Cast your mind back to September of 1999, when we reported on a highly publicized move by the U.S. Army to transition its primary Web server from Windows NT to Power Macintosh G3s running WebSTAR (then from StarNine Technologies, now owned by 4D). The reason was simple: the Army’s home page had been hacked and modified in embarrassing ways, and even though the FBI arrested a teenager in connection with the incident, the Army addressed the problem in part by switching away from the insecure Windows NT.
Although 1999 seems an eternity ago, some things never change, and today the U.S. Department of Homeland Security (DHS) announced that it would be standardizing all of its computing functions on Macs running Mac OS X. As with the Army’s decision back in 1999, the reason is security. Even though Microsoft continues to block holes in Windows, we’ve seen an ever-increasing number of worm and virus epidemics that have turned millions of Windows-based PCs into zombie spam generators and resulted in many billions of dollars of damage and cleanup costs.
Therein lies the difference since 1999. Although DHS remains concerned about the security of its internal and external Web sites, the real worry today is that the entire department could be crippled by a virulent Windows worm or virus. The Army was merely embarrassed by their Web site being modified, but a worm-based attack on DHS computers could seriously compromise the agency’s ability to respond to a terrorist attack. DHS has been particularly concerned about such attacks, issuing an alert in March about a Windows program called Phatbot that brings peer-to-peer networking concepts to malicious software.
Needless to say, the announcement is good news for Apple Computer, since it will entail the purchase of hundreds of thousands of Macintosh systems. Apple stock rose $4.01 on the announcement as Wall Street took account of the future earnings.
It’s important to remain realistic about the effects of DHS switching to Mac OS X. In the past, Macs have been largely free of worms and viruses at least in part because Macs weren’t generally used in “interesting” places (interesting, that is, to the sort of people who write malicious software). Targets don’t get much more prominent than DHS, and I fully expect to see more hacking effort aimed against Macs in the near future. Apple is not unaware of this possibility either, and has already started advertising for additional security engineers, as evidenced by the job posting below (Apple ID required for login).
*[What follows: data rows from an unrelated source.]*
/-- The squares of a buffer, decoded to blocks' codes only when read: element (across x, index k) of an operand that lies in strips of
whole squares with K along each strip; `turned` says that K runs along the square's columns. -/
def operandVal (f : Fmt) (kLen : Nat) (turned : Bool) (bytes : List Byte) (x k : Nat) : Val :=
  let sq := (bytes.drop (((x / 64) * (kLen / 64) + k / 64) * f.squareBytes)).take f.squareBytes
  if turned then sqVal f sq (x % 64) (k % 64) else sqVal f sq (k % 64) (x % 64)

/-- The rows of one side of a tile: w rows of K values. -/
def operandRows (f : Fmt) (kLen w : Nat) (turned : Bool) (bytes : List Byte) (pos : Nat) : List (List Val) :=
  (List.range w).map (fun i => (List.range kLen).map (fun k => operandVal f kLen turned bytes (pos * w + i) k))

/-! ### Cell arithmetic (R58, R59) -/

/-- The exact sum of q products. -/
def dotExact : List Val → List Val → Val
  | a :: as, b :: bs => (a.mul b).add (dotExact as bs)
  | _, _ => .fin false 0 0

/-- acc := rne_fp32(acc + s) over the cycles of a pass. -/
def cellSum (q : Nat) : Nat → List Val → List Val → W32 → W32
  | 0, _, _, acc => acc
  | n + 1, as, bs, acc =>
    cellSum q n (as.drop q) (bs.drop q) (rne32 ((decFp32 acc).add (dotExact (as.take q) (bs.take q))))

/-- A cell whose Rod carries several columns: the proof cell in fold mode adds them in one exact sum (R70). -/
def cellSumMany (q : Nat) : Nat → List Val → List (List Val) → W32 → W32
  | 0, _, _, acc => acc
  | n + 1, as, bss, acc =>
    let s := bss.foldl (fun v bs => v.add (dotExact (as.take q) (bs.take q))) (.fin false 0 0)
    cellSumMany q n (as.drop q) (bss.map (·.drop q)) (rne32 ((decFp32 acc).add s))

/-- The operands of a tile. -/
structure TileOps where
  rows : List (List Val)
  cols : List (List Val)
  deriving Repr

def tileOps (s : State) (b : Nat) (l : Launch) (tile : Nat) : TileOps :=
  let f := l.frame
  let d := tileDims (aFold f)
  let r := rowPlace l tile
  let c := rodPlace l tile
  { rows := operandRows (rowFmt f) (aKLen f) d.1 (aTurnRow f) (bufBytes s b (tget l.rowBufs r.1 spent)) r.2
    cols := operandRows (rodFmt f) (aKLen f) d.2 (aTurnRod f) (bufBytes s b (tget l.rodBufs c.1 spent)) c.2 }

/-- The Deck of a fault-free pass, row-major. -/
def deckOf (q n : Nat) (o : TileOps) : List W32 :=
  o.rows.flatMap (fun r => o.cols.map (fun c => cellSum q n r c zero32))

/-- Whether an input of a drained element is an infinity (R48): in STORE mode the inputs are the operands of its pass, in ADD mode the
sum in the buffer and the drained value (DESIGN CHOICE, log entry 46). -/
def deckInf (o : TileOps) : List Bool :=
  let ci := o.cols.map (fun c => c.any Val.isInf)
  o.rows.flatMap (fun r => let ri := r.any Val.isInf; ci.map (fun c => ri || c))

/-- The logical element that a physical cell holds (R62). -/
def logicalIndex (fold : Bool) (row rod : Nat) : Nat :=
  if fold then (if row < 128 then 64 * row + rod else 64 * (row - 128) + rod + 32) else 32 * row + rod

/-- The Deck with the cells that drain another value. -/
def withFaults (fold : Bool) (faults : CellFaults) (deck : List W32) : List W32 :=
  faults.foldl (fun d e => if e.1 < 256 && e.2.1 < 32 then d.set (logicalIndex fold e.1 e.2.1) e.2.2 else d) deck

/-! ### The proof check (R70) -/

/-- p[k] and m[k]: the running sum of a column of row operands and of its magnitudes, each rounded to BF16. -/
def proofOperand (rows : List (List Val)) (k : Nat) : Val × Val :=
  let col := rows.map (fun r => r.getD k .nan)
  let sa := col.foldl (fun a v => rne32 ((decFp32 a).add v)) zero32
  let sm := col.foldl (fun a v => rne32 ((decFp32 a).add v.abs)) zero32
  (decBf16 (encBf16 .rne (decFp32 sa)), decBf16 (encBf16 .rne (decFp32 sm)))

/-- The outcome of one Rod: passed, mismatched, or skipped. -/
inductive RodCheck where
  | pass | mismatch | skip
  deriving DecidableEq, Repr

/-- |s − proof| > mag · 2^(−exp) + 2^−126, exactly. -/
def rodCheck (s proof mag : W32) (exp : Nat) : RodCheck :=
  if !isFin32 s || !isFin32 proof || !isFin32 mag then .skip
  else
    let diff := ((decFp32 s).add (decFp32 proof).neg).abs
    let tol := ((decFp32 mag).scale (-(exp : Int))).add (.fin false 1 (-126))
    if tol.lt diff then .mismatch else .pass

/-- The proof row and the magnitude registers of a pass, by Rod. -/
def proofCells (frame : Nat) (o : TileOps) (faults : CellFaults) : List (W32 × W32) :=
  let fold := aFold frame
  let q := passRank frame
  let n := passCycles frame
  let pm := (List.range (aKLen frame)).map (proofOperand o.rows)
  let p := pm.map (·.1)
  let m := pm.map (·.2)
  (List.range 32).map (fun c =>
    let bs := [o.cols.getD c []] ++ (if fold then [o.cols.getD (c + 32) []] else [])
    let proof := match faults.find? (fun e => e.1 == 256 && e.2.1 == c) with
      | some e => e.2.2
      | none => cellSumMany q n p bs zero32
    (proof, cellSumMany q n m (bs.map (fun b => b.map Val.abs)) zero32))

/-- The check of every Rod of a drained Deck against the check registers. -/
def checkRods (frame : Nat) (deck : List W32) (checks : List (W32 × W32)) : List RodCheck :=
  checks.zipIdx.map (fun (k, c) =>
    let s := (List.range 256).foldl (fun a r => fadd a (deck.getD (logicalIndex (aFold frame) r c) zero32)) zero32
    rodCheck s k.1 k.2 (aProofExp frame))

/-- The outcome of the check of a pass. -/
def proofChecks (frame : Nat) (o : TileOps) (deck : List W32) (faults : CellFaults) : List RodCheck :=
  checkRods frame deck (proofCells frame o faults)

/-- Bit c set for a mismatching Rod. -/
def mismatchBits (cs : List RodCheck) : Nat :=
  (cs.zipIdx.map (fun (c, i) => if c = .mismatch then 2 ^ i else 0)).foldl (· + ·) 0

/-! ### Verdicts -/

/-- The Deck of a pass of a launch that popped wrong beats unnoticed (R156): a free value of its operands and of what its queues held
(log entry 4); a NaN in it is canonical (R27). -/
def strayDeck (s : State) (b : Nat) (y : Frame) (l : Launch) (tile : Nat) : List W32 :=
  let d := Config.strayDeck l.feed l.frame tile (bufBytes s b (tget l.rowBufs (rowPlace l tile).1 spent))
    (bufBytes s b (tget l.rodBufs (rodPlace l tile).1 spent)) ((y.rowQ ++ y.rodQ).flatMap (fun q => q.2.flatMap (fun e => e.exp :: e.elems)))
  (List.range 8192).map (fun i => rne32 (decFp32 (d.getD i zero32)))

/-! ### A pass in its Frame (R65 to R67) -/

/-- The squares of one strip of a turned operand that its turn buffer still holds at the end of a pass: one in each half. -/
def turnHalves (f : Fmt) (kLen : Nat) (bytes : List Byte) (strip buffer : Nat) (t : Tbl (List Byte)) : Tbl (List Byte) :=
  let n := kLen / 64
  (List.range (min 2 n)).foldl (fun t i =>
    let k := n - 1 - i
    tset t (2 * buffer + k % 2) ((bytes.drop ((strip * n + k) * f.squareBytes)).take f.squareBytes)) t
On the balance, though, I think this is a positive move. Particularly with Microsoft’s efforts to monopolize the ISP market (see Glenn Fleishman’s article later in this issue), announcements like this are necessary for Apple to keep from being entirely marginalized. Increased use in government, particularly in situations with sensitive data, will also likely advance the Mac’s case in the business world, where the need for security is the one of the few things that can divert an IT manager from choosing the combination that Windows-based PCs have always provided so well: low upfront costs and guaranteed support jobs.